EXERCISE INSTRUCTIONS: Among the records that follow, set down only the lines from the one containing "g)).all (· == 0)" to the one containing "match v with", both included, exactly.

[Dataset items]
* * * *

-- ==== Sys2Proof/Machine/Strait.lean ====
section
/-! DEFINITION. Strait ports, the frames that reach a board, the stages of the reduction and the step (R308 to R335, R446). -/

namespace Sys2Proof.Machine
open Sys2Proof

/-! ### What a frame must be (R310) -/

/-- The payload rule of the frame's type. -/
def frameFits (f : Frame) : Bool :=
  let n := f.len.toNat
  let t := f.type.toNat
  let g := f.ngrp.toNat
  decide (1 ≤ t ∧ t ≤ 8) && n == f.payload.length && n % 8 == 0 && decide (n ≤ 4096) && (!f.absent || n == 0) &&
  if t = 1 ∨ t = 3 then
    f.fmt == 7 && decide (if f.absent then g = 0 else 1 ≤ g ∧ g ≤ 63) && n == roundUp (65 * g) 8
      && (f.payload.drop (65 * g)).all (· == 0)
  else if t = 2 ∨ t = 4 then decide (f.fmt.toNat ≤ 4) && n % (elemBits f.fmt.toNat / 8) == 0
  else if t = 5 ∨ t = 8 then decide (24 ≤ n) && f.fmt == 0 && f.ngrp == 0 && (f.payload.drop 6).take 2 == [0, 0]
    && (f.payload.drop 14).take 2 == [0, 0]
  else n == 16

/-- Element codes and scale of group i of a G16 payload (R310). -/
def frameGroup (f : Frame) (i : Nat) : List Nat × Nat :=
  ((List.range 32).map fun j => ofLe ((f.payload.drop (64 * i + 2 * j)).take 2),
   ((f.payload.getD (64 * f.ngrp.toNat + i) 0).toNat))

/-- Decode a G16 group to FP32, rounded to nearest even (R211). -/
def decGroup (es : List Nat) (x : Nat) : List W32 × Flags :=
  let rs := es.map fun e => fpEnc 0 (decodeScaled 7 x e, 0)
  (rs.map fun r => BitVec.ofNat 32 r.1, rs.foldl (fun f r => f ||| r.2) 0)

/-- add of R322: FP32 additions, ABSENT passed over. -/
def addGroup (x y : GroupVal) : GroupVal × Flags :=
  match x, y with
  | none, y => (y, 0)
  | x, none => (x, 0)
  | some a, some b =>
    let rs := (a.zip b).map fun p => fp32Add p.1.toNat p.2.toNat
    (some (rs.map fun r => BitVec.ofNat 32 r.1), rs.foldl (fun f r => f ||| r.2) 0)

/-- The G16 bytes of a group: 64 bytes of elements, then its scale byte; +0.0 where it is ABSENT (R199, R323, R325). -/
def encG16 (v : GroupVal) : List Byte × Flags :=
  match v with
  | none => (List.replicate 65 0, 0)
  | some l =>
    let (x, es, f) := encodeGroup 7 0 (l.map fun w => fpDec w.toNat)
    ((es.flatMap fun e => leBytes 2 e) ++ [BitVec.ofNat 8 x], f)

/-- Write a group of an owned segment to RADDR (R320, R325). -/
def State.writeGroup (s : State) (r : TreeRec) (e : Seg) (g : Nat) (bs : List Byte) : State :=
  (s.engWrite r (Seg.raddr e + 64 * g) (bs.take 64)).engWrite r (Seg.raddr e + 2 * Seg.elems e + g) (bs.drop 64)

/-! ### Segments done -/

/-- A further segment is sent up or received (RSEG); with all of them the engines wait for parameters (R336). -/
def State.bumpRseg (s : State) (active : Nat) : State :=
  s.updEngs fun e => { e with rseg := e.rseg + 1, state := if e.rseg + 1 = active ∧ e.state = 2 then 3 else e.state }

def State.bumpPseg (s : State) : State := s.updEngs fun e => { e with pseg := e.pseg + 1 }

/-- Index of a segment among the owned ones. -/
def ownedIndex (own : List (Nat × Seg)) (i : Nat) : Nat := own.findIdx fun x => x.1 == i

/-- The neighbour below which a segment's owner lies (R330). -/
def TreeRec.toward (r : TreeRec) (owner : Nat) : Option Neigh :=
  if r.llo ≤ owner ∧ owner ≤ r.lhi then r.left else if r.rlo ≤ owner ∧ owner ≤ r.rhi then r.right else none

* * * *

ANSWER SPACE:
      && (f.payload.drop (65 * g)).all (· == 0)
  else if t = 2 ∨ t = 4 then decide (f.fmt.toNat ≤ 4) && n % (elemBits f.fmt.toNat / 8) == 0
  else if t = 5 ∨ t = 8 then decide (24 ≤ n) && f.fmt == 0 && f.ngrp == 0 && (f.payload.drop 6).take 2 == [0, 0]
    && (f.payload.drop 14).take 2 == [0, 0]
  else n == 16

/-- Element codes and scale of group i of a G16 payload (R310). -/
def frameGroup (f : Frame) (i : Nat) : List Nat × Nat :=
  ((List.range 32).map fun j => ofLe ((f.payload.drop (64 * i + 2 * j)).take 2),
   ((f.payload.getD (64 * f.ngrp.toNat + i) 0).toNat))

/-- Decode a G16 group to FP32, rounded to nearest even (R211). -/
def decGroup (es : List Nat) (x : Nat) : List W32 × Flags :=
  let rs := es.map fun e => fpEnc 0 (decodeScaled 7 x e, 0)
  (rs.map fun r => BitVec.ofNat 32 r.1, rs.foldl (fun f r => f ||| r.2) 0)

/-- add of R322: FP32 additions, ABSENT passed over. -/
def addGroup (x y : GroupVal) : GroupVal × Flags :=
  match x, y with
  | none, y => (y, 0)
  | x, none => (x, 0)
  | some a, some b =>
    let rs := (a.zip b).map fun p => fp32Add p.1.toNat p.2.toNat
    (some (rs.map fun r => BitVec.ofNat 32 r.1), rs.foldl (fun f r => f ||| r.2) 0)

/-- The G16 bytes of a group: 64 bytes of elements, then its scale byte; +0.0 where it is ABSENT (R199, R323, R325). -/
def encG16 (v : GroupVal) : List Byte × Flags :=
  match v with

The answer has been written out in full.